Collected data
/-- What `State.restartTimeout` leaves as it was. -/
@[simp] theorem State.restartTimeout_frame (s : State) :
    (s.restartTimeout).lines = s.lines ∧ (s.restartTimeout).policies = s.policies ∧
    (s.restartTimeout).accounts = s.accounts ∧ (s.restartTimeout).classes = s.classes ∧
    (s.restartTimeout).messages = s.messages ∧ (s.restartTimeout).waitQueue = s.waitQueue ∧
    (s.restartTimeout).inputWait = s.inputWait ∧ (s.restartTimeout).sessions = s.sessions ∧
    (s.restartTimeout).nextNumber = s.nextNumber ∧ (s.restartTimeout).bills = s.bills ∧
    (s.restartTimeout).draws = s.draws ∧ (s.restartTimeout).pending = s.pending ∧
    (s.restartTimeout).tariff = s.tariff ∧ (s.restartTimeout).link.assembler = s.link.assembler ∧
    (s.restartTimeout).link.heldOrder = s.link.heldOrder ∧ (s.restartTimeout).link.replyPath = s.link.replyPath ∧
    (s.restartTimeout).link.sending = s.link.sending ∧ (s.restartTimeout).link.reports = s.link.reports ∧
    (s.restartTimeout).link.lost = s.link.lost ∧ (s.restartTimeout).link.enables = s.link.enables ∧
    (s.restartTimeout).link.host = s.link.host ∧ (s.restartTimeout).link.downRemaining = s.link.downRemaining ∧
    (s.restartTimeout).link.secondsDown = s.link.secondsDown ∧
    (s.restartTimeout).link.downExpired = s.link.downExpired ∧ (s.restartTimeout).link.limits = s.link.limits := by
  simp [State.restartTimeout]

/-- What `State.goodFrame` leaves as it was. -/
@[simp] theorem State.goodFrame_frame (s : State) :
    (s.goodFrame).policies = s.policies ∧ (s.goodFrame).accounts = s.accounts ∧ (s.goodFrame).classes = s.classes ∧
    (s.goodFrame).messages = s.messages ∧ (s.goodFrame).waitQueue = s.waitQueue ∧
    (s.goodFrame).inputWait = s.inputWait ∧ (s.goodFrame).nextNumber = s.nextNumber ∧
    (s.goodFrame).bills = s.bills ∧ (s.goodFrame).draws = s.draws ∧ (s.goodFrame).pending = s.pending ∧
    (s.goodFrame).tariff = s.tariff ∧ (s.goodFrame).link.assembler = s.link.assembler ∧
    (s.goodFrame).link.heldOrder = s.link.heldOrder ∧ (s.goodFrame).link.replyPath = s.link.replyPath ∧
    (s.goodFrame).link.sending = s.link.sending ∧ (s.goodFrame).link.enables = s.link.enables ∧
    (s.goodFrame).link.secondsDown = s.link.secondsDown ∧ (s.goodFrame).link.downExpired = s.link.downExpired ∧
    (s.goodFrame).link.limits = s.link.limits := by
  unfold State.goodFrame
  repeat' (first | split | simp only [])
  all_goals simp

/-! ## Expiries -/

/-- What `State.answerWindowExpires` leaves as it was. -/
@[simp] theorem State.answerWindowExpires_frame (s : State) (p : Port) :
    (s.answerWindowExpires p).policies = s.policies ∧ (s.answerWindowExpires p).classes = s.classes ∧
    (s.answerWindowExpires p).messages = s.messages ∧ (s.answerWindowExpires p).draws = s.draws ∧
    (s.answerWindowExpires p).pending = s.pending ∧
    (s.answerWindowExpires p).tariff.clockValid = s.tariff.clockValid ∧
    (s.answerWindowExpires p).tariff.clock = s.tariff.clock ∧
    (s.answerWindowExpires p).tariff.active = s.tariff.active ∧
    (s.answerWindowExpires p).tariff.standby = s.tariff.standby ∧
    (s.answerWindowExpires p).tariff.activePresent = s.tariff.activePresent ∧
    (s.answerWindowExpires p).tariff.commit = s.tariff.commit ∧
    (s.answerWindowExpires p).tariff.period = s.tariff.period ∧
    (s.answerWindowExpires p).tariff.steps = s.tariff.steps ∧
    (s.answerWindowExpires p).link.assembler = s.link.assembler ∧
    (s.answerWindowExpires p).link.heldOrder = s.link.heldOrder ∧
    (s.answerWindowExpires p).link.replyPath = s.link.replyPath ∧
    (s.answerWindowExpires p).link.sending = s.link.sending ∧
    (s.answerWindowExpires p).link.enables = s.link.enables ∧ (s.answerWindowExpires p).link.host = s.link.host ∧
    (s.answerWindowExpires p).link.timeoutRunning = s.link.timeoutRunning ∧
    (s.answerWindowExpires p).link.downRemaining = s.link.downRemaining ∧
    (s.answerWindowExpires p).link.secondsDown = s.link.secondsDown ∧
    (s.answerWindowExpires p).link.downExpired = s.link.downExpired ∧
    (s.answerWindowExpires p).link.limits = s.link.limits := by
  unfold State.answerWindowExpires
  repeat' (first | split | simp only [])
  all_goals simp

/-- What `State.speedWindowExpires` leaves as it was. -/
@[simp] theorem State.speedWindowExpires_frame (s : State) (p : Port) :
    (s.speedWindowExpires p).policies = s.policies ∧ (s.speedWindowExpires p).classes = s.classes ∧
    (s.speedWindowExpires p).messages = s.messages ∧ (s.speedWindowExpires p).draws = s.draws ∧
    (s.speedWindowExpires p).pending = s.pending ∧
    (s.speedWindowExpires p).tariff.clockValid = s.tariff.clockValid ∧
    (s.speedWindowExpires p).tariff.clock = s.tariff.clock ∧
    (s.speedWindowExpires p).tariff.active = s.tariff.active ∧
    (s.speedWindowExpires p).tariff.standby = s.tariff.standby ∧
    (s.speedWindowExpires p).tariff.activePresent = s.tariff.activePresent ∧
    (s.speedWindowExpires p).tariff.commit = s.tariff.commit ∧
    (s.speedWindowExpires p).tariff.period = s.tariff.period ∧
    (s.speedWindowExpires p).tariff.steps = s.tariff.steps ∧
    (s.speedWindowExpires p).link.assembler = s.link.assembler ∧
    (s.speedWindowExpires p).link.heldOrder = s.link.heldOrder ∧
    (s.speedWindowExpires p).link.replyPath = s.link.replyPath ∧
    (s.speedWindowExpires p).link.sending = s.link.sending ∧
    (s.speedWindowExpires p).link.enables = s.link.enables ∧ (s.speedWindowExpires p).link.host = s.link.host ∧
    (s.speedWindowExpires p).link.timeoutRunning = s.link.timeoutRunning ∧
    (s.speedWindowExpires p).link.downRemaining = s.link.downRemaining ∧
    (s.speedWindowExpires p).link.secondsDown = s.link.secondsDown ∧
    (s.speedWindowExpires p).link.downExpired = s.link.downExpired ∧
    (s.speedWindowExpires p).link.limits = s.link.limits := by
  unfold State.speedWindowExpires
  repeat' (first | split | simp only [])
  all_goals simp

● YOUR TASK
Print, from the entries above, the line with "(s.goodFrame).policies = s.policies", the line with "(s.goodFrame).messages = s.messages" and all lines between them, exactly and with nothing else.

● RESPONSE FOR THIS EXERCISE
    (s.goodFrame).policies = s.policies ∧ (s.goodFrame).accounts = s.accounts ∧ (s.goodFrame).classes = s.classes ∧
    (s.goodFrame).messages = s.messages ∧ (s.goodFrame).waitQueue = s.waitQueue ∧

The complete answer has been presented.